(Activity) In the listing below, a line holding "refine ⟨decode_sts, fun" and a line holding "those of the next" mark the range. Retype both exactly, with all lines between them.

::::

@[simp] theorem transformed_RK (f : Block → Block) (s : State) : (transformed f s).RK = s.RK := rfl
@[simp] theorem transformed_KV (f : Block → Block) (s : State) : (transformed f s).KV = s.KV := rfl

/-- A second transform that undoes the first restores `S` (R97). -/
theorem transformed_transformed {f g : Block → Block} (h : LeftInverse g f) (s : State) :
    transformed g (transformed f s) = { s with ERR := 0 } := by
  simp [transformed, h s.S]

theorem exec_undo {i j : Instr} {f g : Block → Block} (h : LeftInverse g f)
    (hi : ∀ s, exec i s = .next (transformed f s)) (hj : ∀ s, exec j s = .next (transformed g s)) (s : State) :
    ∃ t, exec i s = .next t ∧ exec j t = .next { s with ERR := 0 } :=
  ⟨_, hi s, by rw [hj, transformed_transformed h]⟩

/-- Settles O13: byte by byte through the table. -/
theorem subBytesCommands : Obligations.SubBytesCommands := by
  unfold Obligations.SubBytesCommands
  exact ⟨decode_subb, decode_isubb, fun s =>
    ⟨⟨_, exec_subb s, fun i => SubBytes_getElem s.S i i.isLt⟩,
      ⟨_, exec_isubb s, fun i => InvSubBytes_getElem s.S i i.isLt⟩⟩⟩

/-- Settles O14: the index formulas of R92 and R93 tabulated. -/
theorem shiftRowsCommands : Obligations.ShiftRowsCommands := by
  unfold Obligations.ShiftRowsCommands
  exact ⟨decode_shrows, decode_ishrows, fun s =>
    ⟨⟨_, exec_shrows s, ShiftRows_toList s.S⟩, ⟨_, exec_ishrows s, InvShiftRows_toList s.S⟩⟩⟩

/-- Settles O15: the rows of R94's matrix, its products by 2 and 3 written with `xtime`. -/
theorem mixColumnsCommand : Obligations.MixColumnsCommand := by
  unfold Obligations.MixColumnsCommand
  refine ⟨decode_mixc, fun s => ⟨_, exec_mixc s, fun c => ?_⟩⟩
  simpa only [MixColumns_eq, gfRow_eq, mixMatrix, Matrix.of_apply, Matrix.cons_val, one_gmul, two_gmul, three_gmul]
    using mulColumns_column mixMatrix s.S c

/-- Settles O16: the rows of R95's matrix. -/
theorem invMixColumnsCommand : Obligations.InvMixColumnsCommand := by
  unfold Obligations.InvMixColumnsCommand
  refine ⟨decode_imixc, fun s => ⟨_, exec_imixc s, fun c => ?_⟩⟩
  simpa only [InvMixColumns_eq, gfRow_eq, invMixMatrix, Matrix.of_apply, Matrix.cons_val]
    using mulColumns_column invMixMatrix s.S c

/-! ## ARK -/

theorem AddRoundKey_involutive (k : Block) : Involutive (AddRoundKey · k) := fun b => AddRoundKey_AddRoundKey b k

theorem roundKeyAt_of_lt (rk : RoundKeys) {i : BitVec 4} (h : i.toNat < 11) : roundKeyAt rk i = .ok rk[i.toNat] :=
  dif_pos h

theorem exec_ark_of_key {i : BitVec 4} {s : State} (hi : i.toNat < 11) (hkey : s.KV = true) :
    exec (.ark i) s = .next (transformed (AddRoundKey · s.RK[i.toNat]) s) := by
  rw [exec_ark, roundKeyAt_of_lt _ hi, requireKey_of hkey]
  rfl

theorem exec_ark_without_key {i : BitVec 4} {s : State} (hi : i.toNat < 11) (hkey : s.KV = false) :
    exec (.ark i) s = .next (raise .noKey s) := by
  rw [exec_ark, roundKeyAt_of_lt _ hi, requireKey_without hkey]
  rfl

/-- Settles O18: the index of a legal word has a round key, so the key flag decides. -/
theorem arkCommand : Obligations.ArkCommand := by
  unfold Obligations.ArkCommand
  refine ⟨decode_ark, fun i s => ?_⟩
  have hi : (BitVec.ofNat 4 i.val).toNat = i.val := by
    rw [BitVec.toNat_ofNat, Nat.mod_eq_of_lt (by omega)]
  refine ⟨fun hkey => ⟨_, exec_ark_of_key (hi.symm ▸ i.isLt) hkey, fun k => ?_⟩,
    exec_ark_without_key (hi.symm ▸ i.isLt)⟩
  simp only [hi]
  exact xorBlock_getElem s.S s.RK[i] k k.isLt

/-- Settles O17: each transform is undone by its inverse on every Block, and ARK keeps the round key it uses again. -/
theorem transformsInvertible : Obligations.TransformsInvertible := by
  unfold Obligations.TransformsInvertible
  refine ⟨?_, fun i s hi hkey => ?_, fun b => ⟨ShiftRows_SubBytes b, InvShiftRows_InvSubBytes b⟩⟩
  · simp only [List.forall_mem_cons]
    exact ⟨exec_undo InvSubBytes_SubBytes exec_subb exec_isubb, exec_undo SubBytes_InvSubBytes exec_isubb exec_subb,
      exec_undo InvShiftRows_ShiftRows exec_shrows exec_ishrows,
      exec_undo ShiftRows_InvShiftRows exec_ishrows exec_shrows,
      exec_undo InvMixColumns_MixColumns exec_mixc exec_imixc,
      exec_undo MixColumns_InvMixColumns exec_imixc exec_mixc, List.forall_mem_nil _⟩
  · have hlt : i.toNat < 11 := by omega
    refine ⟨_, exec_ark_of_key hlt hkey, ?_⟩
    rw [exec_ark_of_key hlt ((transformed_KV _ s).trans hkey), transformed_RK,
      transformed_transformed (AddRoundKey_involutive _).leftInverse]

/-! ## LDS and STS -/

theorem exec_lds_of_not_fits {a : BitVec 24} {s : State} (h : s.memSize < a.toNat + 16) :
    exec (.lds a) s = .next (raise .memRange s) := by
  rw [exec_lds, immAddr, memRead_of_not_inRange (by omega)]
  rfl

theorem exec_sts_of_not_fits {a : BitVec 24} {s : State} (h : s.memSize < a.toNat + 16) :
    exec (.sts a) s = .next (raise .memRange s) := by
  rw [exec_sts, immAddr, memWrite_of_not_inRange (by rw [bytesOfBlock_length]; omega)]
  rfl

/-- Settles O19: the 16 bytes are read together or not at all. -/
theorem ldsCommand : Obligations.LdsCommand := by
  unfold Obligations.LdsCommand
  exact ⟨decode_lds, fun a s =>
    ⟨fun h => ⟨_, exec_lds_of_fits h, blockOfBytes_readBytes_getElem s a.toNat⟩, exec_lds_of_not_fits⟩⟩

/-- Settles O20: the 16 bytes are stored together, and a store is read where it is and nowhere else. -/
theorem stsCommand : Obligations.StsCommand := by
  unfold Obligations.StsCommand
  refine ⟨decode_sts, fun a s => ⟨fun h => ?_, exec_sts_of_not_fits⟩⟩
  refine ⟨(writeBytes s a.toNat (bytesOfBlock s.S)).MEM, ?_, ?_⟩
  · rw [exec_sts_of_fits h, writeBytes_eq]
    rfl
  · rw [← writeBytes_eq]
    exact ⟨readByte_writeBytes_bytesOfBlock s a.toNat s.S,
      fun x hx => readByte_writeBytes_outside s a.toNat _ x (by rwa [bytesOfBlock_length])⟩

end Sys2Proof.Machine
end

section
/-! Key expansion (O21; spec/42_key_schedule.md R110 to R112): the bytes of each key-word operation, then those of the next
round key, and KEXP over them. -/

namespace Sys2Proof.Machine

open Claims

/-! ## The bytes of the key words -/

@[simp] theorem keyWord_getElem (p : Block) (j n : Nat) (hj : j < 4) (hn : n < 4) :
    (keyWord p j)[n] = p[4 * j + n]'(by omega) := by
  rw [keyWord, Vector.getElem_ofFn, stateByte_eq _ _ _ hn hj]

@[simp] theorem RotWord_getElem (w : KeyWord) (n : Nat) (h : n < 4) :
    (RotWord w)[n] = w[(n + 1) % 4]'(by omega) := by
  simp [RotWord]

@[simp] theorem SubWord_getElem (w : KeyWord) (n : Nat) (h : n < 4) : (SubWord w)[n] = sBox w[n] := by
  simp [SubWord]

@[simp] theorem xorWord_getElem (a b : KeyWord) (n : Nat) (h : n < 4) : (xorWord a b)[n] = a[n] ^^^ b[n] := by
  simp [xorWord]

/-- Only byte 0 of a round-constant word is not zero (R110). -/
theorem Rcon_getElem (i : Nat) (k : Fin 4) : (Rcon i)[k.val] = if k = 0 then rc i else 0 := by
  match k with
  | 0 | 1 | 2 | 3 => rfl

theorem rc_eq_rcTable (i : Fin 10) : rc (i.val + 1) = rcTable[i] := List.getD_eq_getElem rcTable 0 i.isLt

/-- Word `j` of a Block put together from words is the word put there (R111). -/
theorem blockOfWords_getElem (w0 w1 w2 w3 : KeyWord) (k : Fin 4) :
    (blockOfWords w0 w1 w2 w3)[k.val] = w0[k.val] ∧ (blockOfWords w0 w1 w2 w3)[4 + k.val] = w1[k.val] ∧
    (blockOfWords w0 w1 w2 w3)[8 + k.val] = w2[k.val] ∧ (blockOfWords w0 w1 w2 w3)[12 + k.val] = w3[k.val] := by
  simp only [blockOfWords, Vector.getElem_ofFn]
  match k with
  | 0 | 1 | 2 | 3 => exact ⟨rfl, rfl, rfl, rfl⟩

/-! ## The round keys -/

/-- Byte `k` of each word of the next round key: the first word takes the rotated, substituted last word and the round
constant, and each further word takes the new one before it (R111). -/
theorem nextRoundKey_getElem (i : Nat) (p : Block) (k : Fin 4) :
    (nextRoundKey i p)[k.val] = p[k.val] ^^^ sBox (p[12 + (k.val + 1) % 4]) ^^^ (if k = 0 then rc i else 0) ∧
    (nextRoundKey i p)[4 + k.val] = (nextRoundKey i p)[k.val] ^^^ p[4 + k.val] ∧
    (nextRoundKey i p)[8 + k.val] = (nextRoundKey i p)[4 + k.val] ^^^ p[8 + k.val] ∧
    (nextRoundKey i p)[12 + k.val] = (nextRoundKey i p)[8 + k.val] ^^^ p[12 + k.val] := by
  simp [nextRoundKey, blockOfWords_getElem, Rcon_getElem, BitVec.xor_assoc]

::::

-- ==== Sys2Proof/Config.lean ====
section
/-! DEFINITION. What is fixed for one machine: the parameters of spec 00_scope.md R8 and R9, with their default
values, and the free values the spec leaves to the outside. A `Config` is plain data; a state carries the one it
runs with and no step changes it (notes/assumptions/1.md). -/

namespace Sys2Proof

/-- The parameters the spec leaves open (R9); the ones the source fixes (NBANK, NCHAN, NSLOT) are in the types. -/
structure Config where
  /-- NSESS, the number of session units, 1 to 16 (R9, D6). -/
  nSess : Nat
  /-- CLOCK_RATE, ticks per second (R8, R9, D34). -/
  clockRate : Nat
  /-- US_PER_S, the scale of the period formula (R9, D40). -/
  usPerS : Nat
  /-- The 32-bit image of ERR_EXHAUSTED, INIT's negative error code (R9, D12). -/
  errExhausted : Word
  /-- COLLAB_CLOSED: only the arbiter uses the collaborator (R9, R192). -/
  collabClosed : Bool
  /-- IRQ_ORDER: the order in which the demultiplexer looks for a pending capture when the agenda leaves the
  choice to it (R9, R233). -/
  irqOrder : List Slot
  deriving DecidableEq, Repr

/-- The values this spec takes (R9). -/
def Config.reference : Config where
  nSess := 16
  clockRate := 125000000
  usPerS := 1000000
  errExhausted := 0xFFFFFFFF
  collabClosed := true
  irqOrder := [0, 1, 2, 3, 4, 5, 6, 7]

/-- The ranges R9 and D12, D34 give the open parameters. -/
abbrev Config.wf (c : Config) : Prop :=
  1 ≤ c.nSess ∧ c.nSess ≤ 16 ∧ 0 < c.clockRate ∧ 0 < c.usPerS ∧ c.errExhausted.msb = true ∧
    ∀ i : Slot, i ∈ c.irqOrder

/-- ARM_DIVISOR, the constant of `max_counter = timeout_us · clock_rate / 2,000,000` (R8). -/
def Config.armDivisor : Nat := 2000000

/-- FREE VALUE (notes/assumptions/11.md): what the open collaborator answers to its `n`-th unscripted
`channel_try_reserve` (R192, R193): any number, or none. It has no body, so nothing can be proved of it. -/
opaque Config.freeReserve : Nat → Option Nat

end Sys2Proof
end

::::

(Exercise output)
  refine ⟨decode_sts, fun a s => ⟨fun h => ?_, exec_sts_of_not_fits⟩⟩
  refine ⟨(writeBytes s a.toNat (bytesOfBlock s.S)).MEM, ?_, ?_⟩
  · rw [exec_sts_of_fits h, writeBytes_eq]
    rfl
  · rw [← writeBytes_eq]
    exact ⟨readByte_writeBytes_bytesOfBlock s a.toNat s.S,
      fun x hx => readByte_writeBytes_outside s a.toNat _ x (by rwa [bytesOfBlock_length])⟩

end Sys2Proof.Machine
end

section
/-! Key expansion (O21; spec/42_key_schedule.md R110 to R112): the bytes of each key-word operation, then those of the next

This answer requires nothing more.